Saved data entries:
++++++++

-- ==== Sys2Proof/Tests/Slice0.lean ====
section
/-! SUPPORT. Tests: ill-formed commands, one or two small facts for each command, and for every statement a state and operands
that meet its hypotheses together, at the boundaries of its clauses. -/

namespace Sys2Proof.Tests

open Sys2Proof.Machine

set_option maxRecDepth 8000

/-! ## Small states -/

def rank (t : Topology) : RankGeo := ⟨t, .p5, .activeHigh, .activeHigh, .activeHigh⟩

/-- A committed cart of two ranks, bay doors and a shelf, empty and locked, 1 s after the commit; no pass has run. -/
def cart : State :=
  { (State.reset.commit ⟨7, 2, [rank .bayDoors, rank .shelfDoor]⟩ ⟨0#36, 0#36, BitVec.allOnes 36⟩) with now := 1000 }

/-- A tablet whose serial is A1. -/
def tablet : Identity := ⟨[0x41#8, 0x31#8], 5, 3, 11, 1, 64, none, none⟩

/-- A session in force at P5. -/
def contracted : Session :=
  { Session.off with
    state := .contracted, ability := some ⟨15#4, 7#3⟩, contract := some ⟨.p5, .negotiated, 15#4, some 15#4⟩
    pollAt := some 2000 }

/-- The cart with a tablet in bay 1, its lane idle, and bay 1's record changed by `f`. -/
def docked (f : Bay → Bay) : State :=
  cart.updBay 1 fun r => f { r with
    present := true, cust := Cust.atCommit .stocked, sess := contracted, lane := { Lane.down with up := true } }

/-- Bay 1's lane and session as given. -/
def talking (l : Lane) (x : Session) : State := docked fun r => { r with lane := l, sess := x }

/-- A lane that sends or listens for call `c` under plan `p`. -/
def calling (act : LaneAct) (c : Call) (p : Plan) : Lane :=
  { Lane.down with up := true, act := act, flight := some ⟨c, p⟩, callEnd := 990, dueAt := 1010 }

/-- A session in state `st` with nothing negotiated. -/
def sessionIn (st : SessState) : Session := { Session.off with state := st, ability := some ⟨15#4, 7#3⟩ }

/-- A job of bay 1 on image 11. -/
def job (st : JobState) : Job where
  tag := 3
  bay := 1
  image := 11
  priority := 2
  origin := .hub
  state := st
  resume := false
  channel := some 1
  posted := true
  holds := 0
  progress := 0
  baseline := none
  settleAt := none
  resendAt := none
  stallAt := none
  limitAt := none

def image : Image := ⟨11, 2, 100, 30, [5], true⟩

/-- `s` with job `j` on channel 1. -/
def onChannel (s : State) (j : Job) : State :=
  ({ s with
    mode := .secure
    sched := { s.sched with catalog := [image], active := [j], channels := [⟨1, true, .assigned j.bay j.tag⟩] } }).lightLamps

/-- `s` with job `j` in the queue. -/
def inQueue (s : State) (j : Job) : State :=
  { s with sched := { s.sched with catalog := [image], queue := [{ j with channel := none, posted := false }] } }

/-- A cart with three credentials. -/
def staffed (s : State) : State :=
  { s with
    mode := .classMode
    roster := [⟨1, .student, 1, none, true⟩, ⟨2, .teacher, 36, none, true⟩, ⟨3, .technician, 36, none, true⟩] }

/-- A release group of credential 2 on bay 1 behind unit 1, its entry in state `e`. -/
def group (i : Intent) (e : EntryState) : Group := ⟨2, i, 1, [1], [⟨1, e, true, false, false, false⟩], false, 0, 0, 0⟩

def withGroup (s : State) (g : Group) : State :=
  ({ s with custody := { s.custody with groups := [g] } }).lightLamps

/-- Unit 1 changed by `f`. -/
def latched (s : State) (f : LatchUnit → LatchUnit) : State := (s.updUnit 1 f).lightLamps

/-- Driver A holds a move of unit 1. -/
def driving (s : State) (k : MoveKind) (p : MovePhase) (n : Nat) : State :=
  { s with latch := { s.latch with drvA := some ⟨⟨1, k⟩, p, n, 1100⟩ } }

/-- Every input pin low. -/
def lows : Inputs := ⟨0#36, 0#36, 0#36⟩

/-- What a command leaves, where it answers a next state. -/
def after (c : Instr) (s : State) : State :=
  match exec c s with
  | .next t => t
  | _ => s

/-- The payload of the frame that is being sent after a command. -/
def replyTo (c : Instr) (s : State) : Option Bytes := (after c s).hub.sending.map (·.2.payload)

/-- The step answers a next state. -/
def goesOn (s : State) : Bool :=
  match step s with
  | .next _ => true
  | _ => false

/-! ## Ill-formed commands -/

theorem test_corrupt_frame_is_corrupt :
    (Instr.hubFrameCorrupt ⟨Frame.wire ⟨0x01#8, 0x00#8, []⟩, lows⟩).wf = false
      ∧ (Instr.hubFrameCorrupt ⟨[0xA5#8, 0#8, 0#8, 1#8, 0#8, 0#8, 0#8], lows⟩).wf = true := by decide

theorem test_crc16 :
    crc16 [0x31#8, 0x32#8, 0x33#8, 0x34#8, 0x35#8, 0x36#8, 0x37#8, 0x38#8, 0x39#8] = 0x29B1#16 := by decide

theorem test_unknown_kind_is_unknown :
    (Instr.unknownKind 0x01#8 0x00#8 []).wf = false ∧ (Instr.unknownKind 0x70#8 0x00#8 []).wf = true := by decide

theorem test_hub_payload_limit :
    (Instr.rosterPut 0x00#8 (List.replicate 513 0#8)).wf = false
      ∧ (Instr.rosterPut 0x00#8 (List.replicate 512 0#8)).wf = true := by decide

theorem test_lane_payload_limit :
    (Instr.identityChunk 1 (List.replicate 65 0#8)).wf = false ∧ (Instr.identityChunk 1 (List.replicate 64 0#8)).wf = true := by
  decide

theorem test_bay_numbers :
    (Instr.callSent 0).wf = false ∧ (Instr.callSent 37).wf = false ∧ (Instr.callSent 1).wf = true
      ∧ (Instr.callSent 36).wf = true := by decide

theorem test_answer_bays : (Instr.ability 37 []).wf = false ∧ (Instr.badAnswer 0 0x81#8 [] 0#8).wf = false := by decide

theorem test_unit_numbers : (Instr.doorDebounce 37).wf = false ∧ (Instr.doorDebounce 36).wf = true := by decide

theorem test_channel_numbers :
    (Instr.drainExpiry 0).wf = false ∧ (Instr.drainExpiry 5).wf = false ∧ (Instr.drainExpiry 4).wf = true := by decide

theorem test_no_word_spells_a_command : decodeTableWord 8 1 = none := rfl

theorem test_small_states_are_quiet :
    cart.quiet = true ∧ (docked id).quiet = true ∧ (onChannel (docked id) (job .running)).quiet = true
      ∧ (inQueue (docked id) (job .queued)).quiet = true ∧ (staffed (docked id)).quiet = true
      ∧ (withGroup (staffed (docked id)) (group .take .pending)).quiet = true
      ∧ (driving cart .lock .pulse 1).quiet = true ∧ (talking (calling .listening (.poll none 0 0) .ordinary) contracted).quiet = true := by
  decide

/-! ## One command at a time -/

theorem test_power_on : after .powerOn cart = { State.reset with pins := cart.pins } := by decide

theorem test_reset_n :
    (after .resetNLow cart).resetN = false ∧ (after .resetNLow cart).geo = none
      ∧ after .resetNHigh (after .resetNLow cart) = after .powerOn cart ∧ after .resetNHigh cart = cart := by decide

theorem test_receiver_faults :
    (after .hubRxGapTimeout { cart with hub := { cart.hub with rx := [0xA5#8] } }) = cart
      ∧ (after (.hubRxByteFault .stopLow) { cart with hub := { cart.hub with rx := [0xA5#8] } }) = cart := by decide

theorem test_receiver_collects :
    (after (.hubFrameCorrupt ⟨[7#8, 0xA5#8, 1#8], lows⟩) cart).hub.rx = [0xA5#8, 1#8]
      ∧ (after (.hubFrameCorrupt ⟨[0xA5#8, 0#8, 0#8, 1#8, 0#8, 0#8, 0#8], lows⟩) cart) = cart
      ∧ (after (.hubFrameCorrupt ⟨[0xA5#8, 0#8, 2#8], lows⟩) cart).hub.rx = [0xA5#8, 0#8, 2#8]
      ∧ (after (.hubFrameCorrupt ⟨[0xA5#8, 1#8, 2#8], lows⟩) cart) = cart := by decide

theorem test_receiver_partial_spoils_request :
    (after (.getCart 1#8 []) { cart with hub := { cart.hub with rx := [0xA5#8] } }).hub.sending = none := by decide

/-- The cart with the bytes `l` in the hub receiver's buffer. -/
def hearing (l : Bytes) : State := { cart with hub := { cart.hub with rx := l } }

/-- The bytes of a GET_CART frame. -/
def getCartWire : Bytes := Frame.wire ⟨0x01#8, 0x01#8, []⟩

theorem test_frame_in_two_runs :
    after (.hubFrameCorrupt ⟨getCartWire.drop 4, lows⟩) (after (.hubFrameCorrupt ⟨getCartWire.take 4, lows⟩) cart)
      = after (.getCart 1#8 []) cart := by decide

theorem test_two_frames_in_one_run :
    let t := after (.hubFrameCorrupt ⟨getCartWire.drop 4 ++ Frame.wire ⟨0x70#8, 0x02#8, []⟩ ++ [0xA5#8], lows⟩)
      (hearing (getCartWire.take 4))
    t.hub.sending.map (·.2.kind) = some 0x81#8 ∧ t.hub.busy = some ⟨0xF0#8, 0x02#8, [1#8]⟩ ∧ t.hub.rx = [0xA5#8] := by decide

theorem test_bytes_behind_reset_part_are_dropped :
    after (.hubFrameCorrupt ⟨(Frame.wire ⟨0x03#8, 0x01#8, []⟩).drop 4 ++ getCartWire ++ [0xA5#8], lows⟩)
        (hearing ((Frame.wire ⟨0x03#8, 0x01#8, []⟩).take 4))
      = after (.resetPart 1#8 []) cart := by decide

theorem test_unknown_kind :
    (after (.unknownKind 0x70#8 9#8 []) cart).hub.sending = some (.reply, ⟨0xF0#8, 9#8, [2#8]⟩) := by decide

theorem test_busy :
    (after (.getCart 2#8 []) (after (.getCart 1#8 []) cart)).hub.busy = some ⟨0x81#8, 2#8, [1#8]⟩ := by decide

theorem test_frame_sent : after .hubFrameSent (after (.getCart 1#8 []) cart) = cart := by decide

theorem test_busy_is_sent :
    (after .hubFrameSent (after (.getCart 2#8 []) (after (.getCart 1#8 []) cart))).hub.sending
      = some (.busy, ⟨0x81#8, 2#8, [1#8]⟩) := by decide

theorem test_get_cart : replyTo (.getCart 1#8 []) cart = some (0#8 :: cart.cartBytes) := by decide

theorem test_get_cart_first : replyTo (.getCart 1#8 []) State.reset = some (0#8 :: State.reset.cartBytes) := by decide

theorem test_get_bay : (replyTo (.getBay 1#8 [7#8]) cart).map (·.take 5) = some [0#8, 7#8, 2#8, 7#8, 1#8] := by decide

theorem test_get_bay_length : (replyTo (.getBay 1#8 [12#8]) cart).map (·.length) = some 167 := by decide

theorem test_reset_part :
    after .hubFrameSent (after (.resetPart 1#8 []) cart) = { State.reset with pins := cart.pins } := by decide

theorem test_reset_bay :
    (after (.resetBay 1#8 [1#8]) (docked id)).bays.map (·.sess.state)
      = .breakWait :: List.replicate 11 .off := by decide

def geometry : Bytes := le4 7 ++ [2#8, 2#8] ++ [1#8, 5#8, 1#8, 1#8, 1#8] ++ [2#8, 5#8, 1#8, 1#8, 1#8]

theorem test_commit :
    let t := after (.commitGeometry 1#8 geometry ⟨1#36, 0#36, BitVec.allOnes 36⟩) State.reset
    t.geo = cart.geo ∧ t.bays.map (·.num) = cart.bays.map (·.num) ∧ (t.bay 1).sess.state = .greeting
      ∧ (t.bay 1).stage.state = .starting ∧ t.alloc.origin = 2 ∧ t.latch.units.map (·.num) = [1, 2, 3, 4, 5, 6, 7] := by decide

theorem test_commit_in_two_runs :
    let w := Frame.wire ⟨0x05#8, 0x01#8, geometry⟩
    let pins : Inputs := ⟨1#36, 0#36, BitVec.allOnes 36⟩
    after (.hubFrameCorrupt ⟨w.drop 9, pins⟩) (after (.hubFrameCorrupt ⟨w.take 9, lows⟩) State.reset)
      = after (.commitGeometry 1#8 geometry pins) State.reset := by decide

theorem test_commit_twice : replyTo (.commitGeometry 1#8 geometry ⟨0#36, 0#36, 0#36⟩) cart = some [6#8] := by decide

theorem test_set_bays :
    let t := after (.setBays 1#8 (leBytes 5 0xFFE ++ List.replicate 12 4#8)) (docked id)
    (t.bay 1).enabled = false ∧ (t.bay 1).sess.state = .off ∧ (t.bay 2).cap = .p4 := by decide

theorem test_set_mode : replyTo (.setMode 1#8 [3#8]) (withGroup (staffed cart) ⟨1, .take, 1, [1], [], false, 0, 0, 0⟩)
    = some [0#8, 3#8, 1#8] := by decide

theorem test_renegotiate : ((after (.renegotiate 1#8 [1#8]) (docked id)).bay 1).sess.breakAt = some 1800 := by decide

theorem test_force_contract :
    ((after (.forceContract 1#8 [1#8, 2#8]) (docked id)).bay 1).sess.forced = some .p2
      ∧ replyTo (.forceContract 1#8 [1#8, 6#8]) cart = some [4#8] := by decide

theorem test_wake_bay :
    ((after (.wakeBay 1#8 [1#8]) (docked fun r => { r with sess := sessionIn .asleep })).bay 1).lane.act = .wakePulse := by decide

theorem test_set_lane_flags :
    (after (.setLaneFlags 1#8 [0#8, 1#8, 0#8]) cart).bays.all (·.lane.hubDefer) = true
      ∧ replyTo (.setLaneFlags 1#8 [13#8, 1#8, 0#8]) cart = some [7#8] := by decide

theorem test_set_budget :
    replyTo (.setBudget 1#8 (le2 999 ++ le2 601 ++ [99#8, 5#8])) cart
      = some (0x0E#8 :: (le2 1000 ++ le2 600 ++ [98#8, 4#8])) := by decide

theorem test_set_thresholds :
    replyTo (.setThresholds 1#8 [50#8, 20#8, 101#8]) cart = some [0x0E#8, 50#8, 50#8, 100#8] := by decide

theorem test_set_policy :
    (after (.setPolicy 1#8 [2#8]) cart).alloc.policy = .rotate ∧ replyTo (.setPolicy 1#8 [3#8]) cart = some [4#8] := by decide

theorem test_get_budget : (replyTo (.getBudget 1#8 []) cart).map (·.take 5) = some (0#8 :: (le2 3000 ++ le2 150)) := by decide

theorem test_clear_fault :
    ((after (.clearFault 1#8 [1#8]) (docked fun r => { r with stage := { r.stage with state := .faulted } })).bay 1).stage.state
      ≠ .faulted ∧ replyTo (.clearFault 1#8 [1#8]) cart = some [0x0C#8] := by decide

/-- A cart whose slot 1 is LOADING profile 9, with `n` of 60 bytes. -/
def loading (n : Nat) : State :=
  { cart with store := cart.store.map fun k => if k.num = 1 then ⟨1, .loading, 9, 1, 60, List.replicate n 5#8, 0⟩ else k }

theorem test_profile_begin :
    (after (.profileBegin 1#8 ([1#8, 9#8] ++ le2 1 ++ le2 60)) cart).store = (loading 0).store
      ∧ replyTo (.profileBegin 1#8 ([1#8, 9#8] ++ le2 1 ++ le2 4097)) cart = some [4#8] := by decide

set_option maxRecDepth 30000 in
theorem test_profile_data :
    (after (.profileData 1#8 ([1#8] ++ le2 20 ++ List.replicate 40 5#8)) (loading 20)).store = (loading 60).store
      ∧ replyTo (.profileData 1#8 ([1#8] ++ le2 20 ++ List.replicate 41 5#8)) (loading 20) = some [4#8] := by decide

++++++++

Aim of the task: Whenever a line in the entries holds the word "commitGeometry", copy that line.

Answer for this exercise:
    let t := after (.commitGeometry 1#8 geometry ⟨1#36, 0#36, BitVec.allOnes 36⟩) State.reset
      = after (.commitGeometry 1#8 geometry pins) State.reset := by decide
theorem test_commit_twice : replyTo (.commitGeometry 1#8 geometry ⟨0#36, 0#36, 0#36⟩) cart = some [6#8] := by decide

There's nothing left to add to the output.